Eine Debatte über Body Positivity ist jüngst auf ZDF eskaliert. Der anwesende Arzt thematisierte die Gesundheit und betonte die negativen Aspekte des bejahenden Körperkults - und erntete dafür einen Shitstorm.

Ist der Body-Positivity-Trend eine gute Entwicklung? Oder hat er auch schädliche Auswirkungen? 20 Minuten hat bei einem Arzt, einem Adipositas-Spezialisten, einer Schönheitschirurgin und einem Psychologen nachgefragt.

Der Arzt

«Es ist gut, dass Body Positivity gefördert wird», sagt Matthias Kösters, Oberarzt im Adipositaszentrum des Spitals Muri. Es sei auch für die mentale Gesundheit von Vorteil, wenn man mit sich zufrieden sei – vor allem in einem Zeitalter, in dem Influencer ein Schönheitsideal in den sozialen Medien verkörpern, welches es so im realen Leben nicht gebe. Er glaubt nicht, dass der Trend zu ungesundem Verhalten oder Übergewicht verleitet.

Trotzdem ist Vorsicht geboten: «Sobald der Trend der Gesundheit schadet, hat das nicht mehr viel mit Body Positivity zu tun», so der Oberarzt. Übergewicht sei auf lange Sicht sehr ungesund, Adipositas führe gar zu Gelenkproblemen, Herz-Kreislauf-Erkrankungen, Diabetes und Krebserkrankungen – das seien Fakten, die nicht zur Diskussion stünden.

Der Adipositas-Spezialist

«Dass die Menschen aus psychologischer Sicht etwas Gutes in der Body-Positivity-Bewegung sehen, verstehe ich absolut», sagt auch Ralph Peterli, Vorstandsmitglied der Allianz Adipositas Schweiz. Aber sie täten sich keinen Gefallen, weil sie damit eine Krankheit verneinen. Das sei langfristig gesehen problematisch.

Wenn es ausserdem dazu führe, dass man nicht mehr auf seine Gesundheit achtet, kann das negative Folgen haben. «Es gibt Menschen, die trotz hohem BMI noch gesund sind – dann kann man eine Zeit lang im Einklang mit Body Positivity leben», so Peterli. Das Gewicht, und damit die gesundheitlichen Probleme, hole sie aber meist nach einigen Jahren ein.

Die Schönheitschirurgin

Oberflächlich betrachtet klinge Body Positivity gut, sagt Sonja Meier, Fachärztin für plastische, rekonstruktive und ästhetische Chirurgie. «Damit können aber auch negative Zustände schön geredet werden, was gesundheitsschädigend wirken kann», so Meier.
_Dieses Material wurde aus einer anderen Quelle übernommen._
-- ==== Sys2Proof/Laws/PerInstr.lean ====
section
/-! SUPPORT. Family `FieldsKept`, one lemma per constructor: the word that an instruction is encoded to is cut into exactly its opcode, head and body, and is no INV word (R29, R30, R32, R44). -/

namespace Sys2Proof.Laws.FieldsKept

open Sys2Proof

/-- The word of the instruction, if it has one, is not 0 and is cut into the fields it was made of. -/
def Statement (i : Instr) : Prop := ∀ r, toRaw i = some r → Raw.ofWord r.toWord = r ∧ r.toWord ≠ 0
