-- ==== Sys2Proof/Machine/View.lean ====
section
/-! DEFINITION. What a management-window read answers: the registers of the physical function's view, and of a tenancy's TDI (R434). A read changes nothing but RSTALL (R237), whose read is the step RSTALL_READ. -/

namespace Sys2Proof.Machine

open Sys2Proof

/-- The readable registers, each under its own name. -/
inductive ReadReg where
  /-- CAPB (R15) -/
  | capb
  /-- word i of BPM (R16) -/
  | bpm (i : Nat)
  /-- TRUSSBASE of die 0 (R366) -/
  | trussbase
  /-- LDDIAG and LDWORD of a die (R48) -/
  | lddiag (die : Nat)
  | ldword (die : Nat)
  /-- INVCMD of a die (R229) -/
  | invcmd (die : Nat)
  /-- TALW of a die (R239) -/
  | talw (die : Nat)
  /-- SWADDR and SWCMD of a die (R387) -/
  | swaddr (die : Nat)
  | swcmd (die : Nat)
  /-- FLOGCTL of a die, and word w of entry k of its fault log (R400, R401) -/
  | flogctl (die : Nat)
  | flog (die k w : Nat)
  /-- RSTALL of a stack (R237) -/
  | rstall (stack : Nat)
  /-- word i of a bind slot, and BSTAT (R370, R371) -/
  | bind (r : RegionId) (i : Nat)
  | bstat (r : RegionId)
  /-- TQST of a course (R302) -/
  | tqst (die course : Nat)
  /-- ERRWIN (R406) -/
  | errwin
  /-- FCLK (R444) -/
  | fclk
  /-- TENCFG, TENLANE and TENPORT of a tenancy (R411, R412) -/
  | tencfg (t : Nat)
  | tenlane (t : Nat)
  | tenport (t : Nat)
  /-- PWDROP of a tenancy (R419) -/
  | pwdrop (t : Nat)
  /-- PTROOT and TSCFG of a tenancy (R224, R272) -/
  | ptroot (t : Nat)
  | tscfg (t : Nat)
  /-- KSTAT of a key slot (R425) -/
  | kstat (k : Nat)
  /-- CQPROD and KDROP (R437, R439) -/
  | cqprod
  | kdrop
  /-- word i of mailbox slot n (R436) -/
  | mailbox (n i : Nat)
  /-- status register n of a brick, and its GMAP (R80, R205) -/
  | bsr (b : BrickId) (n : Nat)
  | gmap (b : BrickId)
  /-- word w of a truss node (R366) -/
  | node (n w : Nat)
  deriving DecidableEq, Repr

/-- PWDROP (R419). -/
def Tenancy.pwdrop (x : Tenancy) : Word := BitVec.ofNat 64 (x.drops * 2 ^ 32 + x.lbay % 32)

/-- ERRWIN (R406). -/
def State.errwinWord (s : State) : Word := BitVec.ofNat 64 (s.errwin.1 * 2 ^ 24 + s.errwin.2.1 * 2 ^ 8 + s.errwin.2.2)

/-- `bsr` registers in the management window: as a rule reads them, but that PEND reads what it holds (R80, R81); numbers 0x11 to 0x7F, which are unassigned, read 0. -/
def State.bsrWindow (s : State) (b : BrickId) (n : Nat) : Nat :=
  let x := s.brick b
  if n = 2 then x.pval.toNat + x.pend.toNat * 2 ^ 8 else if n ≤ 0x10 then bsrRead x s.now n else 0

/-- Word w of entry k of a die's fault log; an entry never written reads 0 (log 2). -/
def Die.logWord (d : Die) (k w : Nat) : Word := (d.log.getD (k % 256) []).getD w 0

/-- The physical function's view: every register, and no key material (R434). -/
def State.window (s : State) : ReadReg → Word
  | .capb => s.capb
  | .bpm i => s.bpm.getD i 0
  | .trussbase => 0
  | .lddiag d => (s.die d).lddiag
  | .ldword d => (s.die d).ldword
  | .invcmd d => (s.die d).invcmd
  | .talw d => (s.die d).talw
  | .swaddr d => (s.die d).swaddr
  | .swcmd d => (s.die d).swcmd
  | .flogctl d => (s.die d).flogctl
  | .flog d k w => (s.die d).logWord k w
  | .rstall st => s.rstall st
  | .bind r i => BitVec.ofNat 64 ((s.slot r).word i)
  | .bstat r => s.bstat r
  | .tqst d c => BitVec.ofNat 64 (s.tqst d c)
  | .errwin => s.errwinWord
  | .fclk => BitVec.ofNat 64 (s.fclk % 32)
  | .tencfg t => (s.tenancy t).cfg
  | .tenlane t => (s.tenancy t).lane
  | .tenport t => (s.tenancy t).port
  | .pwdrop t => (s.tenancy t).pwdrop
  | .ptroot t => (s.tenancy t).root
  | .tscfg t => (s.tenancy t).tscfg
  | .kstat k => (s.keySlot k).kstat
  | .cqprod => BitVec.ofNat 64 (b2n s.host.phase * 2 ^ 8 + s.host.prod)
  | .kdrop => BitVec.ofNat 64 s.host.dropped
  | .mailbox n i => (s.host.slotWords n).getD i 0
  | .bsr b n => BitVec.ofNat 64 (s.bsrWindow b n)
  | .gmap b => (s.brick b).gmap.zeroExtend 64
  | .node n w => BitVec.ofNat 64 (s.nodeWord n w)

/-- TEN of a fault record (R401). -/
def recordTen (w0 : Word) : Nat := bits w0.toNat 55 50

/-- What is a tenancy's own (R434): its registers of R411, R412 and R419, its PTROOT and TSCFG, KSTAT of the slots that it holds, and fault records with its TEN. -/
def State.ownRegister (s : State) (t : Nat) : ReadReg → Bool
  | .tencfg u | .tenlane u | .tenport u | .pwdrop u | .ptroot u | .tscfg u => u = t
  | .kstat k => (s.keySlot k).st ≠ 0 && (s.keySlot k).tenancy = t
  | .flog d k _ => !((s.die d).log.getD (k % 256) []).isEmpty && recordTen ((s.die d).logWord k 0) = t
  | .capb | .bpm _ | .trussbase | .lddiag _ | .ldword _ | .invcmd _ | .talw _ | .swaddr _ | .swcmd _ | .flogctl _ | .rstall _ | .bind .. | .bstat _
  | .tqst .. | .errwin | .fclk | .cqprod | .kdrop | .mailbox .. | .bsr .. | .gmap _ | .node .. => false

/-- The management view of tenancy t's TDI: none where it does not hold the register (R434). -/
def State.tdiView (s : State) (t : Nat) (r : ReadReg) : Option Word := if s.ownRegister t r then some (s.window r) else none

end Sys2Proof.Machine
end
Body Positivity könne klar zu einer Verharmlosung von gesundheitsschädigenden Verhaltensweisen, wie übermässigem Essen und Bewegungsarmut, führen. «Das Ziel sollte eine positive und realistische Einstellung sich selbst gegenüber sein», so Meier. Ihrer Ansicht nach wäre Selbstakzeptanz der bessere Weg – dies beinhalte den ganzen Menschen als Persönlichkeit, nicht nur den Körper.
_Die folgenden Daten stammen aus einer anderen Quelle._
/-! ## The machine: steps, invariants, encoding, reset -/

/-- R66: in each cycle the picker fires the lowest-numbered eligible slot, and only that slot; when no slot is eligible, nothing fires. The picker's move of a brick whose due steps are done is the meaning of the instruction decoded in the lowest eligible slot, with that slot in focus; a cycle does not pass while a slot is eligible; and after a firing no slot is eligible in the same cycle. Nothing else of the state decides, so the picker has no memory. That the picker moves by a move of the agenda, after the steps and arrivals that are due in its cycle, and that the clock waits for it, is the model's choice (log 1). -/
def Obligations.StepFiresLowestEligibleSlot : Prop :=
  (∀ (s : State) (b : BrickId) (rest : List Move), s.agenda = .pick b :: rest →
    let u : State := { s with agenda := rest }
    let word (k : Nat) : Word := (s.brick b).pool.getD k 0
    let fires (k : Nat) (i : Instr) : Prop := decode (BrickId.isEdge b) (word k) = .instr i ∧ eligible u b k (word k) i = true
    (u.brickDue b = false → u.arriving b = false → pickerRuns s.now (s.brick b) = true →
      (∀ k i, k < 16 → fires k i → (∀ j, j < k → ∀ i', ¬ fires j i') → step s = exec i { u with focus := (b, k) }) ∧
      ((∀ k, k < 16 → ∀ i, ¬ fires k i) → step s = .next u)) ∧
    ((u.brickDue b = true ∨ u.arriving b = true ∨ pickerRuns s.now (s.brick b) = false) → step s = .next u)) ∧
  (∀ (s : State) (b : BrickId) (k : Nat) (i : Instr) (rest : List Move), s.agenda = .tick :: rest → k < 16 →
    let u : State := { s with agenda := rest }
    let word : Word := (s.brick b).pool.getD k 0
    pickerRuns s.now (s.brick b) = true → decode (BrickId.isEdge b) word = .instr i → eligible u b k word i = true → step s = .next u) ∧
  ∀ (i : Instr) (s t : State), MayFire i s → exec i s = .next t → t.now = s.now ∧ pickSlot t s.focus.1 = none

/-- What a step does with each other move of the agenda (R9, R207; the model's choice of moves, log 1): a tick advances the clock by a cycle unless a step of this cycle is still due, a hold keeps a brick's bank rules from its sub-banks for this cycle, an event of another agent runs its meaning, and an empty agenda takes the schedule's next moves. -/
def Obligations.StepRunsTheOtherMoves : Prop :=
  (∀ (s : State) (rest : List Move), s.agenda = .tick :: rest →
    ∃ t, step s = .next t ∧ t = { s with agenda := rest, now := t.now } ∧
      t.now = (if ({ s with agenda := rest } : State).due then s.now else s.now + 1)) ∧
  (∀ (s : State) (b : BrickId) (banks : BitVec 8) (rest : List Move), s.agenda = .hold b banks :: rest →
    ∃ t, step s = .next t ∧ t = { s with agenda := rest, bricks := t.bricks } ∧ t.brick b = { s.brick b with aged := (s.now, banks) } ∧
      ∀ c, c ≠ b → t.brick c = s.brick c) ∧
  (∀ (s : State) (i : Instr) (rest : List Move), s.agenda = .event i :: rest →
    (i.isRule = false → step s = exec i { s with agenda := rest }) ∧ (i.isRule = true → step s = .next { s with agenda := rest })) ∧
  (∀ s : State, s.agenda = [] → step s = .next { s with agenda := Config.schedule s.epoch, epoch := s.epoch + 1 })

/-- Every instruction and every step answers a next state, in every state: the machine has no fault and no refusal. That an event which is not enabled, or names no instance, leaves the state as it is, is the model's choice (logs 1 and 4); which effect each event has, the other statements say. -/
def Obligations.EveryStepAnswersNext : Prop :=
  (∀ (i : Instr) (s : State), ∃ t, exec i s = .next t) ∧ ∀ s : State, ∃ t, step s = .next t

/-- R9, R406, R444: every step keeps the clock between 0.1 and 2.7 GHz, the last change of the clock in the past, and every field of ERRWIN nonzero. -/
def Obligations.ClockInvariantKept : Prop := ∀ s t : State, s.clockOk → step s = .next t → t.clockOk

/-- R8, R16, R17, R406, R444: over all instructions, `CAPB` and `BPM` change only at a boot, the clock only at a boot and at the power limit's steps, ERRWIN only at a boot and at a write of it; no instruction but a boot sets the cycle counter, and none changes the agenda. -/
def Obligations.OnlyCertainMovesChange : Prop :=
  ∀ (i : Instr) (s t : State), exec i s = .next t →
    (i ≠ .boot → t.capb = s.capb ∧ t.bpm = s.bpm ∧ t.now = s.now) ∧
    (i ≠ .boot → (∀ w, i ≠ .powerLimitStepDown w) → (∀ w, i ≠ .powerStepUp w) →
      t.fclk = s.fclk ∧ t.clockAt = s.clockAt ∧ t.clockTime = s.clockTime) ∧
    (i ≠ .boot → (∀ v, i ≠ .errwinWrite v) → t.errwin = s.errwin) ∧
    t.agenda = s.agenda ∧ t.epoch = s.epoch

/-- R27, R30 to R47: the word of every well-formed rule decodes to that rule, with every operand at every value that the encoding admits. -/
def Obligations.DecodeOfEncode : Prop :=
  ∀ (edge : Bool) (i : Instr) (w : Word), i.wf edge = true → encode i = some w → decode edge w = .instr i

/-- R47: every word that the decoder accepts is the word of the rule that it decodes to, and that rule is well formed; so no two words decode to one rule. -/
def Obligations.EncodeOfDecode : Prop :=
  ∀ (edge : Bool) (w : Word) (i : Instr), decode edge w = .instr i → encode i = some w ∧ i.wf edge = true

/-- R29, R30, R32, R44: for every instruction of the table, the word that encodes it is cut into exactly the opcode, head and body that it was made of, and is no INV word. -/
def Obligations.FieldsKept : Prop := ∀ i : Instr, Laws.FieldsKept.Statement i
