-- ==== Sys2Proof/Laws/Keeps.lean ====
section
/-! SUPPORT. Every meaning answers a next state, and changes no more of `State.fixed` than its own rule says. -/

namespace Sys2Proof.Machine

open Sys2Proof

/-- The outcome is a next state with the clock, the agenda, the capability register and the error window as they were. -/
def Keeps (s : State) (o : Outcome) : Prop := ∃ t, o = .next t ∧ t.fixed = s.fixed

theorem keeps_next {s t : State} (h : t.fixed = s.fixed) : Keeps s (.next t) := ⟨t, rfl, h⟩
theorem keeps_refl (s : State) : Keeps s (.next s) := ⟨s, rfl, rfl⟩
theorem keeps_when {s t : State} {c : Bool} (h : t.fixed = s.fixed) : Keeps s (stepWhen c s t) := by
  cases c
  · exact ⟨s, rfl, rfl⟩
  · exact ⟨t, rfl, h⟩
theorem keeps_ite {s : State} {c : Prop} [Decidable c] {a b : Outcome} (ha : Keeps s a) (hb : Keeps s b) : Keeps s (if c then a else b) := by
  split <;> assumption

/-- A host command in its turn. -/
theorem runCommand_keeps {s : State} {opc len : Nat} {f : Command → Outcome} (h : ∀ c, Keeps s (f c)) : Keeps s (runCommand s opc len f) := by
  unfold runCommand
  split
  · exact keeps_refl s
  · exact keeps_ite (keeps_refl s) (keeps_ite (keeps_next (State.endCommand_fixed ..)) (h _))

/-- A rule fires or leaves the state as it is; a firing changes its brick alone. -/
theorem fireRule_keeps (i : Instr) (beat : Beat) (s : State) : Keeps s (fireRule i beat s) := by
  unfold fireRule
  extract_lets
  split
  · exact keeps_refl s
  · exact keeps_ite (keeps_next rfl) (keeps_refl s)

/-- An access waits for its page's walk, or goes on. -/
theorem paged_keeps {s : State} {l : List (Access × Nat × Nat)} {o : Outcome} (h : Keeps s o) : Keeps s (s.paged l o) := by
  unfold State.paged
  split
  · exact h
  · exact keeps_when rfl

/-- A slate-map access in its turn, or the flush that lets it have its turn. -/
theorem mapTurn_keeps {s t : State} {m : MapOp} {k : State → State} (hk : ∀ u, (k u).fixed = u.fixed) (ht : t.fixed = s.fixed) :
    Keeps s (s.mapTurn m k t) := by
  unfold State.mapTurn
  split
  · exact keeps_next ((hk t).trans ht)
  · exact keeps_ite (keeps_refl s) (keeps_ite (paged_keeps (keeps_next ((hk t).trans ht))) (keeps_next (State.flushLine_fixed ..)))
Selbstverständlich könne man aber auch «Body Positive» sein und eine Schönheitsoperation machen lassen: Diese könne die Zufriedenheit und Selbstakzeptanz deutlich verbessern – wenn sie in der richtigen Situation durchgeführt wird. «Wenn jemand sich aber grundsätzlich ablehnt oder ein unrealistisches Selbstbild hat, löst eine Schönheitsoperation das Problem nicht», sagt die Fachärztin.

Der Psychologe

Fachpsychologe Roland Weber findet die Grundidee von Bewegungen wie Body Positivity «wunderbar». Diese könnten dabei helfen, den äusseren Druck, einem Schönheitsideal entsprechen zu müssen, zu reduzieren. «Body Positivity ermöglicht einen Austausch, wo niemand sich schämen muss – und wenn man sich mit einem Thema auseinandersetzt und sich dadurch sensibilisiert, ist das in jeder Hinsicht eine Errungenschaft.»
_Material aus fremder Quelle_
/-! Commit -/
@[simp] theorem State.modFiring_mem (s : State) (b : BrickId) (k : Nat) (f : Firing → Firing) (hs : s.memWf) :
    (s.modFiring b k f).memWf := by
  simp only [State.modFiring]
  repeat' first | with_reducible assumption | (rename_i e; obtain rfl := snd_eq e; clear e) | split | with_reducible refine foldl_mem ?_ ?_ | with_reducible refine foldl_mem2 ?_ ?_ | with_reducible intro u a hu | (simp (maxDischargeDepth := 30) [hs]; done) | (simp (maxDischargeDepth := 30) [hs, ih]; done) | (simp (maxDischargeDepth := 30) [hs, hu]; done) | (simp (maxDischargeDepth := 30) [hs, hf]; done)
@[simp] theorem State.bankAtomic_mem (s : State) (b : BrickId) (k o w a v y i : Nat) (hs : s.memWf) :
    (s.bankAtomic b k o w a v y i).memWf := by
  simp only [State.bankAtomic]
  repeat' first | with_reducible assumption | (rename_i e; obtain rfl := snd_eq e; clear e) | split | with_reducible refine foldl_mem ?_ ?_ | with_reducible refine foldl_mem2 ?_ ?_ | with_reducible intro u a hu | (simp (maxDischargeDepth := 30) [hs]; done) | (simp (maxDischargeDepth := 30) [hs, ih]; done) | (simp (maxDischargeDepth := 30) [hs, hu]; done) | (simp (maxDischargeDepth := 30) [hs, hf]; done)
@[simp] theorem State.applyEffect_mem (s : State) (b : BrickId) (k c : Nat) (e : Effect) (hs : s.memWf) :
    (s.applyEffect b k c e).memWf := by
  simp only [State.applyEffect]
  repeat' first | with_reducible assumption | (rename_i e; obtain rfl := snd_eq e; clear e) | split | with_reducible refine foldl_mem ?_ ?_ | with_reducible refine foldl_mem2 ?_ ?_ | with_reducible intro u a hu | (simp (maxDischargeDepth := 30) [hs]; done) | (simp (maxDischargeDepth := 30) [hs, ih]; done) | (simp (maxDischargeDepth := 30) [hs, hu]; done) | (simp (maxDischargeDepth := 30) [hs, hf]; done)

/-! Gateway -/
@[simp] theorem State.deliver_mem (s : State) (die gid : Nat) (hs : s.memWf) : (s.deliver die gid).memWf := by
  simp only [State.deliver]
  refine State.modGateway_mem _ _ _ (foldl_mem2 hs fun u a hu => ?_)
  split
  · split
    · exact State.launch_mem _ _ _ _ _ hu
    · exact hu
  · exact hu

/-! LoadImage -/
@[simp] theorem State.readLoad_mem (s : State) (g : RegionId) (t va : Nat) (hs : s.memWf) :
    (s.readLoad g t va).2.memWf := by
  simp only [State.readLoad]
  repeat' first | with_reducible assumption | (rename_i e; obtain rfl := snd_eq e; clear e) | split | with_reducible refine foldl_mem ?_ ?_ | with_reducible refine foldl_mem2 ?_ ?_ | with_reducible intro u a hu | (simp (maxDischargeDepth := 30) [hs]; done) | (simp (maxDischargeDepth := 30) [hs, ih]; done) | (simp (maxDischargeDepth := 30) [hs, hu]; done) | (simp (maxDischargeDepth := 30) [hs, hf]; done)
@[simp] theorem State.connectRegion_mem (s : State) (g : RegionId) (hs : s.memWf) :
    (s.connectRegion g).memWf := by
  simp only [State.connectRegion]
  repeat' first | with_reducible assumption | (rename_i e; obtain rfl := snd_eq e; clear e) | split | with_reducible refine foldl_mem ?_ ?_ | with_reducible refine foldl_mem2 ?_ ?_ | with_reducible intro u a hu | (simp (maxDischargeDepth := 30) [hs]; done) | (simp (maxDischargeDepth := 30) [hs, ih]; done) | (simp (maxDischargeDepth := 30) [hs, hu]; done) | (simp (maxDischargeDepth := 30) [hs, hf]; done)

/-! Launch -/
@[simp] theorem State.rechargeBound_mem (s : State) (b : BrickId) (n : Nat) (hs : s.memWf) :
    (s.rechargeBound b n).memWf := by
  simp only [State.rechargeBound]
  repeat' first | with_reducible assumption | (rename_i e; obtain rfl := snd_eq e; clear e) | split | with_reducible refine foldl_mem ?_ ?_ | with_reducible refine foldl_mem2 ?_ ?_ | with_reducible intro u a hu | (simp (maxDischargeDepth := 30) [hs]; done) | (simp (maxDischargeDepth := 30) [hs, ih]; done) | (simp (maxDischargeDepth := 30) [hs, hu]; done) | (simp (maxDischargeDepth := 30) [hs, hf]; done)
@[simp] theorem State.uncharged_mem (s : State) (bs : List BrickId) (hs : s.memWf) :
    (s.uncharged bs).memWf := by
  simp only [State.uncharged]
  repeat' first | with_reducible assumption | (rename_i e; obtain rfl := snd_eq e; clear e) | split | with_reducible refine foldl_mem ?_ ?_ | with_reducible refine foldl_mem2 ?_ ?_ | with_reducible intro u a hu | (simp (maxDischargeDepth := 30) [hs]; done) | (simp (maxDischargeDepth := 30) [hs, ih]; done) | (simp (maxDischargeDepth := 30) [hs, hu]; done) | (simp (maxDischargeDepth := 30) [hs, hf]; done)
@[simp] theorem State.readOwners_mem (s : State) (g : RegionId) (x : Slot) (hs : s.memWf) :
    (s.readOwners g x).2.memWf := by
  simp only [State.readOwners]
  repeat' first | with_reducible assumption | (rename_i e; obtain rfl := snd_eq e; clear e) | split | with_reducible refine foldl_mem ?_ ?_ | with_reducible refine foldl_mem2 ?_ ?_ | with_reducible intro u a hu | (simp (maxDischargeDepth := 30) [hs]; done) | (simp (maxDischargeDepth := 30) [hs, ih]; done) | (simp (maxDischargeDepth := 30) [hs, hu]; done) | (simp (maxDischargeDepth := 30) [hs, hf]; done)
@[simp] theorem State.readParams_mem (g : RegionId) (t : Nat) (l : List (Nat × Nat × Nat)) (s : State) (hs : s.memWf) : (s.readParams g t l).2.memWf := by
  induction l generalizing s with
  | nil => exact hs
  | cons p l ih =>
    obtain ⟨a, b, c⟩ := p
    simp only [State.readParams]
    repeat' first | with_reducible assumption | (rename_i e; obtain rfl := snd_eq e; clear e) | split | with_reducible refine foldl_mem ?_ ?_ | with_reducible refine foldl_mem2 ?_ ?_ | with_reducible intro u a hu | (simp (maxDischargeDepth := 30) [hs]; done) | (simp (maxDischargeDepth := 30) [hs, ih]; done) | (simp (maxDischargeDepth := 30) [hs, hu]; done) | (simp (maxDischargeDepth := 30) [hs, hf]; done)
«Body Positivity wird dann gefährlich, wenn wissenschaftliche Fakten ignoriert oder verdreht werden», sagt Weber aber. Die gesundheitlichen Fakten, die eine ungesunde Ernährung sowie Übergewicht oder auch Untergewicht mit sich bringen, dürfen nicht ausser Acht gelassen werden: «Adipositas ist ungesund und kann Folgen wie Diabetes oder Arthrose mit sich bringen.» Hier müsse man ganz klar die gesundheitliche Aufklärung von möglicher Diskriminierung trennen: «Es ist wichtig, dass positive Aspekte gefördert werden und über die negativen fachlich informiert wird.»

Wie stehst du zur Body-Positivity-Bewegung?

Hast du oder hat jemand, den du kennst, eine Essstörung?

Hier findest du Hilfe:

Fachstelle PEP, Beratung für Betroffene und Angehörige

Pro Juventute, Beratung für Kinder und Jugendliche, Tel. 147

Dargebotene Hand, Sorgen-Hotline, Tel. 143

Elternberatung, Tel. 058 261 61 61

Bist du oder ist jemand, den du kennst, von (Cyber-)Mobbing betroffen? 

Hier findest du Hilfe:

Pro Juventute, Beratung für Kinder und Jugendliche, Tel. 147

Fachstelle Mobbing (kostenpflichtig)

Elternberatung, Tel. 058 261 61 61

Hilfe bei Mobbing, Fachstelle für Schulen und Eltern (kostenpflichtig)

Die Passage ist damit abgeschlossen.